What do you advise for a patient who has left-sided ear pain despite a normal ear exam? There is no pharyngitis, no temporomandibular joint disease, and no dental problems. The patient has no history of allergies. She tried pseudoephedrine (Sudafed), but it did not relieve her symptoms.
—Jolly Philip, MD, Sunnyvale, Calif.
The differential diagnosis for otalgia is extremely broad because of the complex sensory innervation of the ear by multiple cranial and cervical nerves. Noxious stimulation of any branch of these nerves can lead to the sensation of otalgia. As such, pathology of virtually any structure in the head and neck that shares innervation with the ear must be considered. Dental disorders are the most common cause of referred pain to the ear, particularly temporomandibular joint syndrome, and you were wise to evaluate for them. Often consultation with a dentist is useful since there may be subtle signs of bruxism, caries, and ill-fitting dentures that can be easily missed by an internist without special training. Sinusitis is also a very common cause of otalgia, and your patient’s failed trial of pseudoephedrine does not rule this out.
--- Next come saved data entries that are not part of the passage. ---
/-- MAILBOX_ENABLE on a mailbox whose EN is 0 zeroes both rings and all four indices and then sets READY (with the engine ready and
nothing owed from before a reset). MAILBOX_DISABLE on an enabled mailbox has the effect of a flush and then leaves EN 0, after
which COMMAND_TAKE takes nothing. While EN is 0, a write of CMD_TAIL or of CPL_HEAD has no effect. With EN 1, a write of
CPL_HEAD stores the index. (R599) -/
def Obligations.EnableZeroesDisableFlushesAndIdleIndicesStay : Prop :=
  (∀ (m : MailboxId) (fn : FunctionId) (ide : Bool) (s : State), Reaches fn ide s.dev → shows fn m = true →
      (s.dev.mb m).en = false → (s.dev.mb m).owed = [] →
      Completes (.mailboxEnable m fn ide) s fun d =>
        (d.mb m).en = true ∧ (d.mb m).ring = [] ∧ (d.mb m).cmdTail = 0 ∧ (d.mb m).cmdHead = 0 ∧ (d.mb m).cplHead = 0 ∧
        (d.mb m).cplTail = 0 ∧ (s.dev.boot.engineReady = true → (mailboxRead d 0 m 5).testBit 0 = true)) ∧
    (∀ (m : MailboxId) (fn : FunctionId) (ide : Bool) (s : State), Reaches fn ide s.dev → shows fn m = true →
      (s.dev.mb m).en = true →
      (Completes (.mailboxDisable m fn ide) s fun d =>
        (d.mb m).en = false ∧ d = modMbx m (fun x => { x with en := false }) (flushMailbox m s.dev)) ∧
      (∀ v : W64, Completes (.cplHeadWrite m fn v ide) s fun d =>
        d = modMbx m (fun x => { x with cplHead := v.setWidth 9 }) s.dev)) ∧
    (∀ (m : MailboxId) (s : State), (s.dev.mb m).en = false → exec (.commandTake m) s = .next s) ∧
    (∀ (m : MailboxId) (fn : FunctionId) (v : W64) (ide : Bool) (s : State), Reaches fn ide s.dev → (s.dev.mb m).en = false →
      exec (.commandDoorbell m fn v ide) s = .next s ∧ exec (.cplHeadWrite m fn v ide) s = .next s)

/-- MAILBOX_FLUSH empties the taken and the visible entries, sets CMD_HEAD equal to CMD_TAIL, and queues exactly one FLUSHED
completion for each command taken and not started, in order; every compute command in progress is marked to stop, and no other
started command is touched. FUNCTION_LEVEL_RESET flushes every mailbox that the function shows and clears its WIN_CTRL, and
changes no tenant. MSIX_HOLDOFF_EXPIRY sends the message that was held back. (R595, R609, R637) -/
def Obligations.FlushAnswersTakenCommandsWithFlushed : Prop :=
  (∀ (m : MailboxId) (fn : FunctionId) (ide : Bool) (s : State), Reaches fn ide s.dev → shows fn m = true →
      Completes (.mailboxFlush m fn ide) s fun d =>
        (d.mb m).taken = [] ∧ (d.mb m).visible = [] ∧ (d.mb m).cmdHead = (s.dev.mb m).cmdTail ∧
        (d.mb m).cmdTail = (s.dev.mb m).cmdTail ∧
        (∃ ks, (d.mb m).overflow = (s.dev.mb m).overflow ++ ks ∧
          ks.map (fun k => (k.status, k.more, k.w0)) = (s.dev.mb m).taken.map (fun x => (Status.flushed, false, x.entry[0]))) ∧
        (d.mb m).started.map (·.call) = (s.dev.mb m).started.map (·.call) ∧
        (∀ x ∈ (d.mb m).started, x.compute = true → x.latch ≠ .none) ∧
        (∀ x ∈ (s.dev.mb m).started, x.compute = false → x ∈ (d.mb m).started) ∧ SameFabric s.dev d) ∧
    (∀ (fn : FunctionId) (s : State),
      Completes (.functionLevelReset fn) s fun d =>
        (window d fn).en = false ∧ (window d fn).wrEn = false ∧
        (∀ m : MailboxId, shows fn m = true → (d.mb m).taken = [] ∧ (d.mb m).visible = [] ∧ (d.mb m).cmdHead = (d.mb m).cmdTail) ∧
        (∀ m : MailboxId, shows fn m = false → d.mb m = s.dev.mb m) ∧
        d.tenants = s.dev.tenants ∧ d.scratch = s.dev.scratch) ∧
    (∀ (fn : FunctionId) (v : Fin 16) (s : State), (msixVec s.dev fn v).held = true → s.dev.host.d3cold = false →
      Completes (.msixHoldoffExpiry fn v) s fun d =>
        d.out = .msix fn.val v.val :: s.dev.out ∧ (msixVec d fn v).held = false)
You may want to consider sinus imaging. A careful assessment of the neck is also essential since pain may be referred from cervical osteoarthritis or cervical myofascial pain syndrome. The nasopharynx, oropharynx, hypopharynx, and larynx all share sensory innervation with the ear via branches of the vagus and glossopharyngeal nerves, and rhinoscopy, nasopharyngoscopy, and indirect laryngoscopy should all be performed. Even irritation of the esophagus, bronchi, and heart can rarely lead to referred otalgia because of shared innervation from the vagus nerve. There are many other causes of referred otalgia, and you may find it useful to request consultation with an otolaryngologist.